Los oradores van interviniendo, aparece una delegación de trabajadores del ferrocarril para dar su apoyo a los estudiantes y se comunica la suspensión de una marcha para no alterar los ánimos de las fuerzas policiales y militares dispuestas por el gobierno de Gustavo Díaz Ordaz, presidente del país y colaborador de la CIA a tiempo parcial en su lucha contra el comunismo internacional.

Un helicóptero sobrevuela la plaza y una vez terminados los discursos lanza bengalas de colores. Es la señal. En realidad se vienen dando señales desde hace semanas. El 22 de julio, una trifulca entre estudiantes en un partido de fútbol americano es disuelta a porrazos por el cuerpo de granaderos. Del 26 al 29 de julio hay paro estudiantil en varias escuelas y el ejército entra en varias de ellas, llegando a destruir una puerta del siglo XVIII de la Preparatoria 1 en San Ildefonso con un bazuca. Y van cayendo el goteo de detenidos. El 28 de agosto los tanques dispersan las manifestaciones y el 18 de septiembre el ejército invade la Ciudad Universitaria de la UNAM y ocupan varios edificios hasta el 1 de octubre.
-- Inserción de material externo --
-- ==== Sys2Proof/Laws/PerInstr.lean ====
section
/-! SUPPORT. The family CanonicalWord, one lemma per instruction: the encoder writes 0 in every ignored
bit of the word (R90). -/

namespace Sys2Proof.Laws

/-- The word of an operation has no bit set but those that take part in decoding. -/
def CanonicalWord.Statement (i : Instr) : Prop := encode i &&& usedBits (encode i) = encode i

/-- A word of class 1 has no ignored bit. -/
theorem canonicalWord_formatA_one (a v : Byte) :
    formatA 1 a v &&& usedBits (formatA 1 a v) = formatA 1 a v := by
  have h : usedBits (formatA 1 a v) = BitVec.allOnes 20 := by simp [usedBits]
  rw [h, BitVec.and_allOnes]

theorem CanonicalWord.rdIodir (x : Port) : CanonicalWord.Statement (.rdIodir x) := by
  unfold CanonicalWord.Statement; cases x <;> decide
theorem CanonicalWord.rdIpol (x : Port) : CanonicalWord.Statement (.rdIpol x) := by
  unfold CanonicalWord.Statement; cases x <;> decide
theorem CanonicalWord.rdGpinten (x : Port) : CanonicalWord.Statement (.rdGpinten x) := by
  unfold CanonicalWord.Statement; cases x <;> decide
theorem CanonicalWord.rdDefval (x : Port) : CanonicalWord.Statement (.rdDefval x) := by
  unfold CanonicalWord.Statement; cases x <;> decide
theorem CanonicalWord.rdIntcon (x : Port) : CanonicalWord.Statement (.rdIntcon x) := by
  unfold CanonicalWord.Statement; cases x <;> decide
theorem CanonicalWord.rdIocon (x : Port) : CanonicalWord.Statement (.rdIocon x) := by
  unfold CanonicalWord.Statement; cases x <;> decide
theorem CanonicalWord.rdGppu (x : Port) : CanonicalWord.Statement (.rdGppu x) := by
  unfold CanonicalWord.Statement; cases x <;> decide
theorem CanonicalWord.rdIntf (x : Port) : CanonicalWord.Statement (.rdIntf x) := by
  unfold CanonicalWord.Statement; cases x <;> decide
theorem CanonicalWord.rdIntcap (x : Port) : CanonicalWord.Statement (.rdIntcap x) := by
  unfold CanonicalWord.Statement; cases x <;> decide
theorem CanonicalWord.rdGpio (x : Port) : CanonicalWord.Statement (.rdGpio x) := by
  unfold CanonicalWord.Statement; cases x <;> decide
theorem CanonicalWord.rdOlat (x : Port) : CanonicalWord.Statement (.rdOlat x) := by
  unfold CanonicalWord.Statement; cases x <;> decide
theorem CanonicalWord.rdUndef (addr : Byte) : CanonicalWord.Statement (.rdUndef addr) := by
  unfold CanonicalWord.Statement; revert addr; decide
theorem CanonicalWord.wrIodir (x : Port) (data : Byte) : CanonicalWord.Statement (.wrIodir x data) :=
  canonicalWord_formatA_one _ _
theorem CanonicalWord.wrIpol (x : Port) (data : Byte) : CanonicalWord.Statement (.wrIpol x data) :=
  canonicalWord_formatA_one _ _
theorem CanonicalWord.wrGpinten (x : Port) (data : Byte) : CanonicalWord.Statement (.wrGpinten x data) :=
  canonicalWord_formatA_one _ _
theorem CanonicalWord.wrDefval (x : Port) (data : Byte) : CanonicalWord.Statement (.wrDefval x data) :=
  canonicalWord_formatA_one _ _
theorem CanonicalWord.wrIntcon (x : Port) (data : Byte) : CanonicalWord.Statement (.wrIntcon x data) :=
  canonicalWord_formatA_one _ _
theorem CanonicalWord.wrIocon (x : Port) (data : Byte) : CanonicalWord.Statement (.wrIocon x data) :=
  canonicalWord_formatA_one _ _
theorem CanonicalWord.wrGppu (x : Port) (data : Byte) : CanonicalWord.Statement (.wrGppu x data) :=
  canonicalWord_formatA_one _ _
theorem CanonicalWord.wrIntf (x : Port) (data : Byte) : CanonicalWord.Statement (.wrIntf x data) :=
  canonicalWord_formatA_one _ _
theorem CanonicalWord.wrIntcap (x : Port) (data : Byte) : CanonicalWord.Statement (.wrIntcap x data) :=
  canonicalWord_formatA_one _ _
theorem CanonicalWord.wrGpio (x : Port) (data : Byte) : CanonicalWord.Statement (.wrGpio x data) :=
  canonicalWord_formatA_one _ _
theorem CanonicalWord.wrOlat (x : Port) (data : Byte) : CanonicalWord.Statement (.wrOlat x data) :=
  canonicalWord_formatA_one _ _
theorem CanonicalWord.wrUndef (addr : Byte) (data : Byte) : CanonicalWord.Statement (.wrUndef addr data) :=
  canonicalWord_formatA_one _ _
theorem CanonicalWord.reqOut (p : Pin) (l : Level) : CanonicalWord.Statement (.reqOut p l) := by
  unfold CanonicalWord.Statement; revert p l; decide
theorem CanonicalWord.reqNone (p : Pin) (u : Pull) : CanonicalWord.Statement (.reqNone p u) := by
  unfold CanonicalWord.Statement; revert p u; decide
theorem CanonicalWord.reqRead (p : Pin) (u : Pull) : CanonicalWord.Statement (.reqRead p u) := by
  unfold CanonicalWord.Statement; revert p u; decide
theorem CanonicalWord.reqWstate (p : Pin) (t : Level) (u : Pull) : CanonicalWord.Statement (.reqWstate p t u) := by
  unfold CanonicalWord.Statement; revert p t u; decide
theorem CanonicalWord.reqWany (p : Pin) (u : Pull) : CanonicalWord.Statement (.reqWany p u) := by
  unfold CanonicalWord.Statement; revert p u; decide
theorem CanonicalWord.reqWspec (p : Pin) (t : Level) (u : Pull) : CanonicalWord.Statement (.reqWspec p t u) := by
  unfold CanonicalWord.Statement; revert p t u; decide
theorem CanonicalWord.reqWatch (p : Pin) (u : Pull) : CanonicalWord.Statement (.reqWatch p u) := by
  unfold CanonicalWord.Statement; revert p u; decide
theorem CanonicalWord.reqRsvd (p : Pin) : CanonicalWord.Statement (.reqRsvd p) := by
  unfold CanonicalWord.Statement; revert p; decide
theorem CanonicalWord.pin (p : Pin) (level : Level) : CanonicalWord.Statement (.pin p level) := by
  unfold CanonicalWord.Statement; revert p level; decide
theorem CanonicalWord.poll (p : Pin) : CanonicalWord.Statement (.poll p) := by
  unfold CanonicalWord.Statement; revert p; decide
theorem CanonicalWord.svc (x : Port) : CanonicalWord.Statement (.svc x) := by
  unfold CanonicalWord.Statement; cases x <;> decide
theorem CanonicalWord.reset : CanonicalWord.Statement (.reset) := by
  unfold CanonicalWord.Statement; decide
theorem CanonicalWord.rsvdClass (cls : BitVec 4) : CanonicalWord.Statement (.rsvdClass cls) := by
  unfold CanonicalWord.Statement; revert cls; decide

end Sys2Proof.Laws
end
Volvemos a la Plaza de las Tres Culturas en Ciudad de México, tarde del 2 de octubre, cuando caen bengalas de colores del cielo. No es una señal divina, es la señal para que empiecen a llover hostias y plomo a raudales. Empiezan los disparos que escupen ametralladoras de todo calibre ubicadas en los cuatro costados de la plaza. Estalla el pánico y caen los primeros cuerpos ensangrentados.
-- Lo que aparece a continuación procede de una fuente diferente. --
-- ==== Sys2Proof/Tests/Slice0.lean ====
section
/-! SUPPORT. Tests: ill-formed terms, one word per operation written out from spec/30_encoding.md, at most
two one-step tests per operation with results taken from the examples and vectors of spec/, and for every
statement with hypotheses a state and operands that meet them. -/

namespace Sys2Proof.Tests

open Sys2Proof Sys2Proof.Machine

/-! ## Well-formedness refuses ill-formed terms -/

theorem test_rdUndef_defined_address_refused : (Instr.rdUndef 0x15).wellFormed = false := by decide
theorem test_wrUndef_defined_address_refused : (Instr.wrUndef 0x15 0xFF).wellFormed = false := by decide
theorem test_rsvdClass_used_class_refused : (Instr.rsvdClass 6).wellFormed = false := by decide
theorem test_rdUndef_boundary_accepted :
    (Instr.rdUndef 0x16).wellFormed = true ∧ (Instr.rdUndef 0xFF).wellFormed = true := by decide
theorem test_rsvdClass_boundary_accepted :
    (Instr.rsvdClass 7).wellFormed = true ∧ (Instr.rsvdClass 15).wellFormed = true := by decide

/-! ## Decoding: class, then the fields of the class (R82 to R87) -/

theorem test_decode_rdIodir : decode 0b0000_00000000_11111111 = .rdIodir .a := by decide
theorem test_decode_rdIpol : decode 0b0000_00000011_00000000 = .rdIpol .b := by decide
theorem test_decode_rdGpinten : decode 0b0000_00000100_00000000 = .rdGpinten .a := by decide
theorem test_decode_rdDefval : decode 0b0000_00000111_11111111 = .rdDefval .b := by decide
theorem test_decode_rdIntcon : decode 0b0000_00001000_00000000 = .rdIntcon .a := by decide
theorem test_decode_rdIocon : decode 0b0000_00001011_00000000 = .rdIocon .b := by decide
theorem test_decode_rdGppu : decode 0b0000_00001100_11111111 = .rdGppu .a := by decide
theorem test_decode_rdIntf : decode 0b0000_00001111_00000000 = .rdIntf .b := by decide
theorem test_decode_rdIntcap : decode 0b0000_00010000_00000000 = .rdIntcap .a := by decide
theorem test_decode_rdGpio : decode 0b0000_00010011_11111111 = .rdGpio .b := by decide
theorem test_decode_rdOlat : decode 0b0000_00010100_00000000 = .rdOlat .a := by decide
theorem test_decode_rdUndef : decode 0b0000_00010110_00000000 = .rdUndef 0x16 := by decide
theorem test_decode_wrIodir : decode 0b0001_00000001_10100101 = .wrIodir .b 0xA5 := by decide
theorem test_decode_wrIpol : decode 0b0001_00000010_11011010 = .wrIpol .a 0xDA := by decide
theorem test_decode_wrGpinten : decode 0b0001_00000101_00001111 = .wrGpinten .b 0x0F := by decide
theorem test_decode_wrDefval : decode 0b0001_00000110_01000100 = .wrDefval .a 0x44 := by decide
theorem test_decode_wrIntcon : decode 0b0001_00001001_01111001 = .wrIntcon .b 0x79 := by decide
theorem test_decode_wrIocon : decode 0b0001_00001010_10101110 = .wrIocon .a 0xAE := by decide
theorem test_decode_wrGppu : decode 0b0001_00001101_11100011 = .wrGppu .b 0xE3 := by decide
theorem test_decode_wrIntf : decode 0b0001_00001110_00011000 = .wrIntf .a 0x18 := by decide
theorem test_decode_wrIntcap : decode 0b0001_00010001_01001101 = .wrIntcap .b 0x4D := by decide
theorem test_decode_wrGpio : decode 0b0001_00010010_10000010 = .wrGpio .a 0x82 := by decide
theorem test_decode_wrOlat : decode 0b0001_00010101_10110111 = .wrOlat .b 0xB7 := by decide
theorem test_decode_wrUndef : decode 0b0001_11111111_01010101 = .wrUndef 0xFF 0x55 := by decide
theorem test_decode_reqOut : decode 0b0010_0011_000_1_0_0000000 = .reqOut 3 true := by decide
theorem test_decode_reqNone : decode 0b0010_0100_001_0_1_0000000 = .reqNone 4 true := by decide
theorem test_decode_reqRead : decode 0b0010_0110_010_0_0_0000000 = .reqRead 6 false := by decide
theorem test_decode_reqWstate : decode 0b0010_0000_011_1_0_0000000 = .reqWstate 0 true false := by decide
theorem test_decode_reqWany : decode 0b0010_0010_100_0_0_0000000 = .reqWany 2 false := by decide
theorem test_decode_reqWspec : decode 0b0010_0101_101_0_1_0000000 = .reqWspec 5 false true := by decide
theorem test_decode_reqWatch : decode 0b0010_1000_110_1_0_0000000 = .reqWatch 8 false := by decide
theorem test_decode_reqRsvd : decode 0b0010_0000_111_0_0_0000000 = .reqRsvd 0 := by decide
theorem test_decode_pin : decode 0b0011_0010_000_1_00000000 = .pin 2 true := by decide
theorem test_decode_poll : decode 0b0100_0001_000_1_00000000 = .poll 1 := by decide
theorem test_decode_svc : decode 0b0101_0000000_1_00000000 = .svc .b := by decide
theorem test_decode_reset : decode 0b0110_0000000000000001 = .reset := by decide
theorem test_decode_rsvdClass : decode 0b0111_0000000000000000 = .rsvdClass 7 := by decide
Al frente de la operación militar está el general José Hernández Toledo, que ya ha dirigido las acciones de ocupación de recintos docentes como la Universidad de Michoacán, la de Sonora y la Autónoma de México, violando el sagrado principio de autonomía universitaria. Y ya puestos sigue violando más principios sagrados al frente de una tropa de unos cinco mil efectivos y un cuerpo de paracaidistas de elite apoyados por fuerzas de policía. Actúan como una pinza que cercena vidas a tiro limpio o avanzando a bayoneta calada.

La excusa que blanden gobierno y Ejército como el que blande un sable es la supuesta existencia de francotiradores del marxismo internacional que abrieron fuego sobre los soldados. No hay rastro de esos francotiradores en la tercer planta del edificio Chihuahua. Los únicos que han entrado ahí son unos tipos de aspecto torvo que se identifican por llevar un pañuelo blanco atado en la mano izquierda. Son los miembros del Batallón Olimpia, grupo paramilitar armado desde las cloacas del Estado, o desde el Estado convertido en gran cloaca, vaya usted a saber, que llevan tiempo organizando el caos.

El Secretario de la Defensa Nacional, el general Marcelino García Barragán, insiste en la versión de los francotiradores extranjeros y habla de como mucho una treintena de muertos en la plaza. The Guardian habla de unas 325 personas asesinadas. Nunca se sabrá. Los militares acordonan la plaza e impiden fotografiar los cuerpos trizados por las balas. Hay centenares de heridos y más de dos mil detenidos que van a parar al Campo Militar número 1 y a la cárcel de Santa Marta Acatitla. Grupos de soldados registran una a una todas las viviendas de la zona de Tlatelolco.

Y diez días después se inauguran los Juegos Olímpicos, bautizados cínicamente como los Juegos de la Paz. La paz que nunca tendrán las personas asesinadas con total impunidad en una larga zanja que va de Tlatelolco a Ayotzinapa pasando por Ciudad Juárez.